Housing would also be good. You could do pet housing as well as housing the breeders use. Since some breeds may need more special housing, you can include that as well. 

If you are into the breeding side of things, you could do colour comparison of young kits. I know some people have trouble doing the colours of a litter, especially if some colours look similar at birth. Having good photos that show the differences as new borns, 3-4 weeks and maybe 8 weeks would show how they grow. 

Since you are showing, maybe do something on the show process. Like how to enter, what you need to have for the show, the judging process and other things. I would assume that not everyone at the fair really knows what goes on at a rabbit show and it could help clean up some things for them.


----------



## Bunnykinz (Jul 26, 2011)

All good ideas!!! Oh the breeding one is a cute idea, but I don't breed buns.

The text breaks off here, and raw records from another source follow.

/-- Completion in order changes nothing but the pc, the loop counters and the counts. -/
theorem State.retire_frame (f : Frame) (s : State) : State.keeps s f s.retire := by
  refine State.keeps_updCore ?_ (by simpa [State.cx] using Ctx.retire_keeps f s.cx)
  obtain h := Core.keeps_near f (Core.Near.countEvent s.k (s.core.updCtx s.k Ctx.retire) 2 (some s.k) 1)
  exact (Core.updCtx_keeps f _ _ _).trans h

/-- Completion by a transfer of control changes nothing but the pc and the counts. -/
theorem State.jump_frame (f : Frame) (s : State) (a : BitVec 48) : State.keeps s f (s.jump a) := by
  refine State.keeps_updCore ?_ ?_
  · obtain h := Core.keeps_near f (Core.Near.countEvent s.k (s.core.updCtx s.k (·.jump a)) 2 (some s.k) 1)
    exact (Core.updCtx_keeps f _ _ _).trans h
  · simp only [Core.ctx_countEvent, Core.ctx_updCtx_same]
    exact ⟨fun _ _ => rfl, fun _ _ _ => rfl, fun _ => rfl⟩

@[simp] theorem Ctx.retire_retired (x : Ctx) : x.retire.retired = x.retired + 1 := rfl

@[simp] theorem Ctx.retire_hint (x : Ctx) : x.retire.hint = Hint.none := rfl

@[simp] theorem Ctx.retire_wait (x : Ctx) : x.retire.wait = none := rfl

@[simp] theorem Ctx.retire_appended (x : Ctx) : x.retire.appended = 0 := rfl

/-- Where no loop ends at the pc, completion goes to the next word and leaves every per-context register (R12). -/
theorem Ctx.retire_plain {x : Ctx} (h : ∀ k, k < 3 → x.endsAt x.pc k = false) :
    x.retire.pc = x.pc + 4 ∧ ∀ n, x.retire.reg n = x.reg n := by
  have none : [2, 1, 0].filter (x.endsAt x.pc) = [] := by simp [h 0 (by omega), h 1 (by omega), h 2 (by omega)]
  simp only [Ctx.retire, none, Ctx.loopEnds, Ctx.innermost]
  exact ⟨trivial, fun _ => rfl⟩

/-- What a context that goes on in order depends on: its pc, level, count and loop registers. -/
theorem State.advances_of {s u : State} (pc : u.cx.pc = s.cx.pc) (priv : u.cx.priv = s.cx.priv)
    (ret : u.cx.retired = s.cx.retired) (reg : ∀ n, 0x07A ≤ n → n ≤ 0x07F → u.cx.reg n = s.cx.reg n) :
    State.advances s u.retire := by
  rw [State.advances, State.cx_retire]
  have ends : ∀ k, k < 3 → u.cx.endsAt u.cx.pc k = s.cx.endsAt s.cx.pc k := by
    intro k hk
    simp only [Ctx.endsAt, pc, priv, reg (0x07A + k) (by omega) (by omega), reg (0x07D + k) (by omega) (by omega)]
  obtain ⟨-, -, c, -⟩ := u.cx.loopEnds_keeps (u.cx.pc + 4) 3 ([2, 1, 0].filter (u.cx.endsAt u.cx.pc)) fun k hk => by
    have := List.mem_of_mem_filter hk
    simp at this
    omega
  refine ⟨by simp only [Ctx.retire, ret], rfl, rfl, fun h => ?_⟩
  have none : [2, 1, 0].filter (u.cx.endsAt u.cx.pc) = [] := by
    simp [ends, h 0 (by omega), h 1 (by omega), h 2 (by omega)]
  simp only [Ctx.retire, none, Ctx.loopEnds, Ctx.innermost]
  exact ⟨by rw [pc], fun n h1 h2 => reg n h1 (by omega)⟩

end Sys2Proof.Machine
end

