theorem State.hostRead_pair  {h1 : Nat} {n : Nat} {a0 : _} {u₀ : State} (h : Keeps s₀ s)  (heq : State.hostRead s h1 n = (a0, u₀)) :
    Keeps s₀ u₀ := by
  have g := State.hostRead_keeps h h1 n 
  rw [heq] at g
  exact g

theorem State.updQueue_keeps (h : Keeps s₀ s) (q : Nat) (f : HQueue → HQueue) :
    Keeps s₀ (State.updQueue s q f) := by
  unfold State.updQueue
  repeat' first
    | with_reducible assumption
    | fail_if_no_progress with_reducible apply Keeps.same

theorem State.updEvent_keeps (h : Keeps s₀ s) (v : Nat) (f : EventQ → EventQ) :
    Keeps s₀ (State.updEvent s v f) := by
  unfold State.updEvent
  repeat' first
    | with_reducible assumption
    | fail_if_no_progress with_reducible apply Keeps.same

theorem execDoorbellTailWrite_keeps (h : Keeps s₀ s) (q : Nat) (tail : BitVec 32) :
    OutKeeps s₀ (execDoorbellTailWrite q tail s) := by
  unfold execDoorbellTailWrite
  repeat' first
    | with_reducible assumption
    | with_reducible apply OutKeeps.next
    | with_reducible apply State.updEvent_keeps
    | with_reducible apply State.updQueue_keeps
    | split

theorem execDoorbellSizeWrite_keeps (h : Keeps s₀ s) (q : Nat) (size : BitVec 8) (base : BitVec 64) :
    OutKeeps s₀ (execDoorbellSizeWrite q size base s) := by
  unfold execDoorbellSizeWrite
  repeat' first
    | with_reducible assumption
    | with_reducible apply OutKeeps.next
    | with_reducible apply State.updEvent_keeps
    | with_reducible apply State.updQueue_keeps
    | split

theorem execQueueEntryAccept_keeps (h : Keeps s₀ s) (q : Nat) :
    OutKeeps s₀ (execQueueEntryAccept q s) := by
  unfold execQueueEntryAccept
  (try dsimp only)
  repeat' first
    | with_reducible assumption
    | with_reducible apply OutKeeps.next
    | with_reducible apply State.updQueue_keeps
    | with_reducible refine State.hostRead_pair ?_ (by assumption)
    | split

theorem State.complete_keeps (h : Keeps s₀ s) (q : Nat) (seq : Word) (cpl : Word) (flags : Nat) (status : Nat) (killed : Nat) (sfs : Nat) (x : Word) :
    Keeps s₀ (State.complete s q seq cpl flags status killed sfs x) := by
  unfold State.complete
  repeat' first
    | with_reducible assumption
    | with_reducible apply State.hostWrite_keeps
    | split

theorem State.passHead_keeps (h : Keeps s₀ s) (q : Nat) :
    Keeps s₀ (State.passHead s q) := by
  unfold State.passHead
  repeat' first
    | with_reducible assumption
    | with_reducible apply State.updQueue_keeps

theorem State.popHead_keeps (h : Keeps s₀ s) (q : Nat) :
    Keeps s₀ (State.popHead s q) := by
  unfold State.popHead
  repeat' first
    | with_reducible assumption
    | with_reducible apply State.updQueue_keeps

theorem State.finishHead_keeps (h : Keeps s₀ s) (q : Nat) (r : List Byte) (status : Nat) (x : Word) :
    Keeps s₀ (State.finishHead s q r status x) := by
  unfold State.finishHead
  repeat' first
    | with_reducible assumption
    | with_reducible apply State.popHead_keeps
    | with_reducible apply State.complete_keeps
    | split

theorem State.purge_keeps (h : Keeps s₀ s)  :
    Keeps s₀ (State.purge s) := by
  unfold State.purge
  repeat' first
    | with_reducible assumption
    | fail_if_no_progress with_reducible apply Keeps.same

theorem State.choose_keeps (h : Keeps s₀ s) {α : Type} (dflt : α) (xs : List α) :
    Keeps s₀ (State.choose s dflt xs).2 := by
  unfold State.choose
  repeat' first
    | with_reducible assumption
    | with_reducible apply State.fresh_keeps

theorem State.choose_pair {α : Type} {dflt : α} {xs : List α} {a0 : _} {u₀ : State} (h : Keeps s₀ s)  (heq : State.choose s dflt xs = (a0, u₀)) :
    Keeps s₀ u₀ := by
  have g := State.choose_keeps h dflt xs 
  rw [heq] at g
  exact g

theorem State.enterCore_keeps (h : Keeps s₀ s) (id : Nat) (lcn : Nat) (primary : Nat) (p : Part) (pc : Nat) :
    Keeps s₀ (State.enterCore s id lcn primary p pc) := by
  unfold State.enterCore
  repeat' first
    | with_reducible assumption
    | with_reducible apply State.updCoreAt_keeps
    | with_reducible apply State.updTowerAt_keeps

theorem State.addGang_keeps (h : Keeps s₀ s) (g : Gang) :
    Keeps s₀ (State.addGang s g) := by
  unfold State.addGang
  repeat' first
    | with_reducible assumption
    | with_reducible apply Keeps.foldl
    | with_reducible apply State.enterCore_keeps
    | with_reducible apply State.purge_keeps
    | with_reducible apply State.updDom_keeps
    | split
    | fail_if_no_progress with_reducible apply Keeps.same
    | intro _ _ _

theorem State.pickShadow_keeps (h : Keeps s₀ s) (part : Nat) (r : List Byte) :
    Keeps s₀ (State.pickShadow s part r).2 := by
  unfold State.pickShadow
  repeat' first
    | with_reducible assumption
    | with_reducible apply State.choose_keeps
    | split

theorem State.pickShadow_pair  {part : Nat} {r : List Byte} {a0 : _} {u₀ : State} (h : Keeps s₀ s)  (heq : State.pickShadow s part r = (a0, u₀)) :
    Keeps s₀ u₀ := by
  have g := State.pickShadow_keeps h part r 
  rw [heq] at g
  exact g

theorem State.placeCells_keeps (h : Keeps s₀ s) (base : Nat) (cells : List (Nat × Byte)) :
    Keeps s₀ (State.placeCells s base cells) := by
  unfold State.placeCells
  repeat' first
    | with_reducible assumption
    | with_reducible apply State.performWrite_keeps
    | split

theorem State.loadImage_keeps (h : Keeps s₀ s) (g : Gang) (args : List Byte) (image : List Byte) :
    Keeps s₀ (State.loadImage s g args image) := by
  unfold State.loadImage
  repeat' first
    | with_reducible assumption
    | with_reducible apply Keeps.foldl
    | with_reducible apply State.placeCells_keeps
    | intro _ _ _

theorem State.launch_keeps (h : Keeps s₀ s) (q : Nat) (part : Nat) (r : List Byte) (i : Image) :
    Keeps s₀ (State.launch s q part r i) := by
  unfold State.launch
  (try dsimp only)
  repeat' first
    | with_reducible assumption
    | with_reducible apply State.finishHead_keeps
    | with_reducible apply State.pickShadow_keeps
    | with_reducible apply State.choose_keeps
    | with_reducible apply State.loadImage_keeps
    | with_reducible apply State.popHead_keeps
    | with_reducible apply State.addGang_keeps
    | with_reducible apply State.complete_keeps
    | with_reducible apply State.beginCompute_keeps
    | split

theorem State.launchPassed_keeps (h : Keeps s₀ s) (q : Nat) (part : Nat) (r : List Byte) :
    Keeps s₀ (State.launchPassed s q part r) := by
  unfold State.launchPassed
  repeat' first
    | with_reducible assumption
    | with_reducible apply State.finishHead_keeps
    | with_reducible apply State.launch_keeps
    | split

Or with the different breeds idea I could highlight the standards of the largest rabbit (flemish giant) and the smallest rabbit (netherland dwarf).


----------



## leslie3mcc (Jul 27, 2011)

We are making posters to educate the public too! Some of the ideas we had is to include pictures of bunnies roaming around the house, in the litter box, with other animals, playing with toys, and other stuff to help people realize that bunnies can live in the house and be part of the family! Good luck with your poster


----------



## Bunnykinz (Jul 30, 2011)

Yes, those are good ideas too!


----------



## Bunnykinz (Jul 30, 2011)

Everyone's ideas were great and they all helped a lot! I've picked how to keep rabbits cool in the summer as my topic as it is timely and I can pack a good deal of information into it! Thanks everyone!!


----------



## MikeScone (Jul 30, 2011)

*Bunnykinz wrote: *


> I've picked how to keep rabbits cool in the summer as my topic as it is timely and I can pack a good deal of information into it! Thanks everyone!!

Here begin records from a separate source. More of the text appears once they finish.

-- ==== Sys2Proof/Laws/Keeps/Recovery.lean ====
section
/-!
SUPPORT. Every function of Machine/Recovery.lean that answers a state keeps the focus and the canonical form of memory
(`Keeps`, Laws/Keeps.lean), and every meaning there answers a next state.
-/

namespace Sys2Proof.Machine
variable {s₀ s : State}

theorem execUncorrectableErrorConsumed_keeps (h : Keeps s₀ s) (lcn : Nat) (k : Nat) (src : BitVec 3) (pa : BitVec 56) :
    OutKeeps s₀ (execUncorrectableErrorConsumed lcn k src pa s) := by
  unfold execUncorrectableErrorConsumed
  (try dsimp only)
  repeat' first
    | with_reducible assumption
    | with_reducible apply OutKeeps.next
    | with_reducible apply State.reportError_keeps
    | with_reducible apply State.updFp_keeps
    | with_reducible apply State.partTransfer_keeps
    | with_reducible apply State.twinMismatch_keeps
    | with_reducible apply State.nonRollbackable_keeps
    | with_reducible apply State.placeBytes_keeps
    | split

theorem State.abandon_keeps (h : Keeps s₀ s) (lcn : Nat) :
    Keeps s₀ (State.abandon s lcn) := by
  unfold State.abandon
  repeat' first
    | with_reducible assumption
    | with_reducible apply State.forsake_keeps
    | with_reducible apply State.updCoreAt_keeps
    | fail_if_no_progress with_reducible apply Keeps.same

theorem State.undo_keeps (h : Keeps s₀ s) (lcn : Nat) (y2 : Nat) :
    Keeps s₀ (State.undo s lcn y2).2 := by
  induction y2 generalizing s with
  | zero => exact h
  | succ e ih =>
    unfold State.undo
    generalize s.viewPA lcn _ = o
    cases o with
    | none => exact h
    | some a =>
      dsimp only
      generalize bit (s.wordAt (a + 0x10)) 0 = b
      cases b with
      | true => exact h
      | false =>
        generalize s.viewPA lcn _ = o
        cases o with
        | none => exact ih h
        | some pa => exact ih (State.placeBytes_keeps h _ _)

theorem State.undo_pair  {lcn : Nat} {y2 : Nat} {a0 : _} {u₀ : State} (h : Keeps s₀ s)  (heq : State.undo s lcn y2 = (a0, u₀)) :
    Keeps s₀ u₀ := by
  have g := State.undo_keeps h lcn y2 
  rw [heq] at g
  exact g

theorem State.undoAll_keeps (h : Keeps s₀ s) (y1 : List Nat) :
    Keeps s₀ (State.undoAll s y1).2 := by
  induction y1 generalizing s with
  | nil => exact h
  | cons l t ih =>
    unfold State.undoAll
    split
    · exact ih (State.undo_pair h (by assumption))
    · exact State.undo_pair h (by assumption)

theorem State.undoAll_pair  {y1 : List Nat} {a0 : _} {u₀ : State} (h : Keeps s₀ s)  (heq : State.undoAll s y1 = (a0, u₀)) :
    Keeps s₀ u₀ := by
  have g := State.undoAll_keeps h y1 
  rw [heq] at g
  exact g

theorem State.reload_keeps (h : Keeps s₀ s) (gang : Nat) (lcn : Nat) :
    Keeps s₀ (State.reload s gang lcn) := by
  unfold State.reload
  dsimp only
  generalize s.viewPA lcn _ = o
  cases o with
  | none => exact h
  | some pa => exact State.updCoreAt_keeps (State.loadPhasers_keeps (State.loadRecord_keeps h _ _ _ _) _ _ _ _) _ _

theorem State.reenter_keeps (h : Keeps s₀ s) (gang : Nat) :
    Keeps s₀ (State.reenter s gang) := by
  unfold State.reenter
  (try dsimp only)
  repeat' first
    | with_reducible assumption
    | with_reducible apply State.windowCheck_keeps
    | with_reducible apply State.beginDone_keeps
    | split
    | fail_if_no_progress with_reducible apply Keeps.same

theorem State.fatalError_keeps (h : Keeps s₀ s) (g : Gang) (at' : Option (Nat × BitVec 48)) (lcn : Nat) (src : Nat) (pa : Nat) :
    Keeps s₀ (State.fatalError s g at' lcn src pa) := by
  unfold State.fatalError
  (try dsimp only)
  repeat' first
    | with_reducible apply Keeps.foldl
    | with_reducible apply State.updCoreAt_keeps
    | with_reducible apply State.trapAt_keeps
    | split
    | (intros; assumption)

theorem execRollback_keeps (h : Keeps s₀ s) (gang : Nat) :
    OutKeeps s₀ (execRollback gang s) := by
  unfold execRollback
  (try dsimp only)
  repeat' first
    | with_reducible assumption
    | with_reducible apply OutKeeps.next
    | with_reducible apply Keeps.foldl
    | with_reducible apply State.failSave_keeps
    | with_reducible apply State.postFatal_keeps
    | with_reducible apply State.updGang_keeps
    | with_reducible apply State.fatalError_keeps
    | with_reducible apply State.abandon_keeps
    | with_reducible refine State.undoAll_pair ?_ (by assumption)
    | with_reducible apply State.reload_keeps
    | with_reducible apply State.reenter_keeps
    | split
    | intro _ _ _

theorem State.putSegment_keeps (h : Keeps s₀ s) (frames : List Nat) (va : Nat) (len : Nat) (cells : Tab Byte) :
    Keeps s₀ (State.putSegment s frames va len cells) := by
  unfold State.putSegment
  repeat' first
    | with_reducible assumption
    | with_reducible apply Keeps.foldl
    | with_reducible apply State.putSparse_keeps
    | intro _ _ _

theorem State.saveAll_keeps (h : Keeps s₀ s) (part : Nat) (asid : BitVec 10) (root : Nat) (y4 : List (Nat × Nat × Nat × Tab Byte)) :
    ExcKeeps s₀ (State.saveAll s part asid root y4) := by
  induction y4 generalizing s with
  | nil => exact ExcKeeps.ok h
  | cons e t ih =>
    obtain ⟨src, va, len, cells⟩ := e
    unfold State.saveAll
    generalize s.saveFrames part asid root src va _ = o
    cases o with
    | error e => exact ExcKeeps.error _
    | ok fs => exact ih (State.putSegment_keeps h _ _ _ _)

theorem State.keepStreams_keeps (h : Keeps s₀ s) (g : Gang) :
    Keeps s₀ (State.keepStreams s g) := by
  unfold State.keepStreams
  repeat' first
    | with_reducible assumption
    | fail_if_no_progress with_reducible apply Keeps.same

theorem State.saved_keeps (h : Keeps s₀ s) (g : Gang) :
    Keeps s₀ (State.saved s g) := by
  unfold State.saved
  refine State.windowCheck_keeps (Keeps.foldl (fun _ l hu => ?_) _ (State.updGang_keeps (State.keepStreams_keeps h g) _ _))
  exact State.updCoreAt_keeps (State.updTowerAt_keeps (State.stopCore_keeps hu l) _ _) _ _

theorem State.saveArea_keeps (h : Keeps s₀ s) (g : Gang) (asid : BitVec 10) (root : Nat) (segs : List (Nat × Nat × Nat × Tab Byte)) :
    Keeps s₀ (State.saveArea s g asid root segs) := by
  unfold State.saveArea
  split
  · exact State.failSave_keeps h _ _
  · exact State.saved_keeps ((State.saveAll_keeps h _ _ _ _).get (by assumption)) g

theorem execPreemptSave_keeps (h : Keeps s₀ s) (gang : Nat) :
    OutKeeps s₀ (execPreemptSave gang s) := by
  unfold execPreemptSave
  (try dsimp only)
  repeat' first
    | with_reducible assumption
    | with_reducible apply OutKeeps.next
    | with_reducible apply State.failSave_keeps
    | with_reducible apply State.saveArea_keeps
    | split

theorem State.restoreOne_keeps (h : Keeps s₀ s) (gang : Nat) (r : List Byte) (m : List Byte) (kept : Tab Stream) (l : Nat) :
    Keeps s₀ (State.restoreOne s gang r m kept l) := by
  unfold State.restoreOne
  repeat' first
    | with_reducible assumption
    | with_reducible apply State.updCoreAt_keeps
    | with_reducible apply State.putSparse_keeps
    | with_reducible apply State.loadPhasers_keeps
    | with_reducible apply State.loadRecord_keeps

theorem State.restorePair_keeps (h : Keeps s₀ s) (g : Gang) (lcn : Nat) (r : List Byte) (m : List Byte) :
    Keeps s₀ (State.restorePair s g lcn r m) := by
  unfold State.restorePair
  repeat' first
    | with_reducible assumption
    | with_reducible apply State.restoreOne_keeps
    | split

theorem State.restoreCore_keeps (h : Keeps s₀ s) (g : Gang) (area : Nat) (nu : Nat) (lcn : Nat) :
    OptKeeps s₀ (State.restoreCore s g area nu lcn) := by
  unfold State.restoreCore
  (try dsimp only)
  repeat' first
    | with_reducible assumption
    | with_reducible exact OptKeeps.none
    | with_reducible apply OptKeeps.some
    | with_reducible apply State.restorePair_keeps
    | split

theorem State.restoreDome_keeps (h : Keeps s₀ s) (g : Gang) (area : Nat) (su : Nat) (nu : Nat) (tower : Nat) :
    OptKeeps s₀ (State.restoreDome s g area su nu tower) := by
  unfold State.restoreDome
  repeat' first
    | with_reducible assumption
    | with_reducible exact OptKeeps.none
    | with_reducible apply OptKeeps.some
    | with_reducible apply State.putSparse_keeps
    | split

theorem State.restoreAll_keeps (h : Keeps s₀ s) (g : Gang) (area : Nat) (su : Nat) (nu : Nat) :
    OptKeeps s₀ (State.restoreAll s g area su nu) := by
  unfold State.restoreAll
  refine OptKeeps.foldl (fun o t ho => ho.bind fun u hu => State.restoreDome_keeps hu g area su nu t) _ ?_
  exact OptKeeps.foldl (fun o l ho => ho.bind fun u hu => State.restoreCore_keeps hu g area nu l) _ (OptKeeps.some h)

theorem execPreemptRestore_keeps (h : Keeps s₀ s) (gang : Nat) :
    OutKeeps s₀ (execPreemptRestore gang s) := by
  unfold execPreemptRestore
  (try dsimp only)
  repeat' first
    | with_reducible assumption
    | with_reducible apply OutKeeps.next
    | with_reducible apply State.updGang_keeps
    | with_reducible refine OptKeeps.get (State.restoreAll_keeps ?_ _ _ _ _) (by assumption)
    | with_reducible apply State.updDom_keeps
    | with_reducible apply State.windowCheck_keeps
    | split
    | fail_if_no_progress with_reducible apply Keeps.same

end Sys2Proof.Machine
end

Here's a couple of pictures you can use:

Natasha with a frozen water bottle:






Danu with a ziploc bag of ice:


----------



## Bunnykinz (Aug 4, 2011)

Thanks!


----------



## mattie (Aug 3, 2012)

thats what i need to... my fair is coming up soon its actually next weekend... this is my first year in 4h and im excited but im scared do any of you guys have any tips???


----------



## jars2a (Aug 6, 2012)

Mattie, 

Just a few things to remember... 1. it is a good idea to have a mini "show" box to keep near at the fair, expecially on show day. Things to include...
a small spray bottle to help bunny stay cool, a baby brush for fur, a lint roller brush to keep you hairless for showing, baby wipes, and nail clippers.
2. When showing your bunny if your show table is not carpeted, it is good to get a small bath matt and cut it down to size for your bunny. This helps him feel safer and it is easier for you not to have a slippery bunny on the table when you are presenting to the judge. 3. Make eye contact with the judge at all times while showing. and 4. This is the most important...you need to smile and have fun. Good sportsmanship is essential and with each show you will naturally learn, so do not be too hard on yourself for what you do not know. Just learn from it.
***Have a GREAT fair...hope to hear how you did!***


----------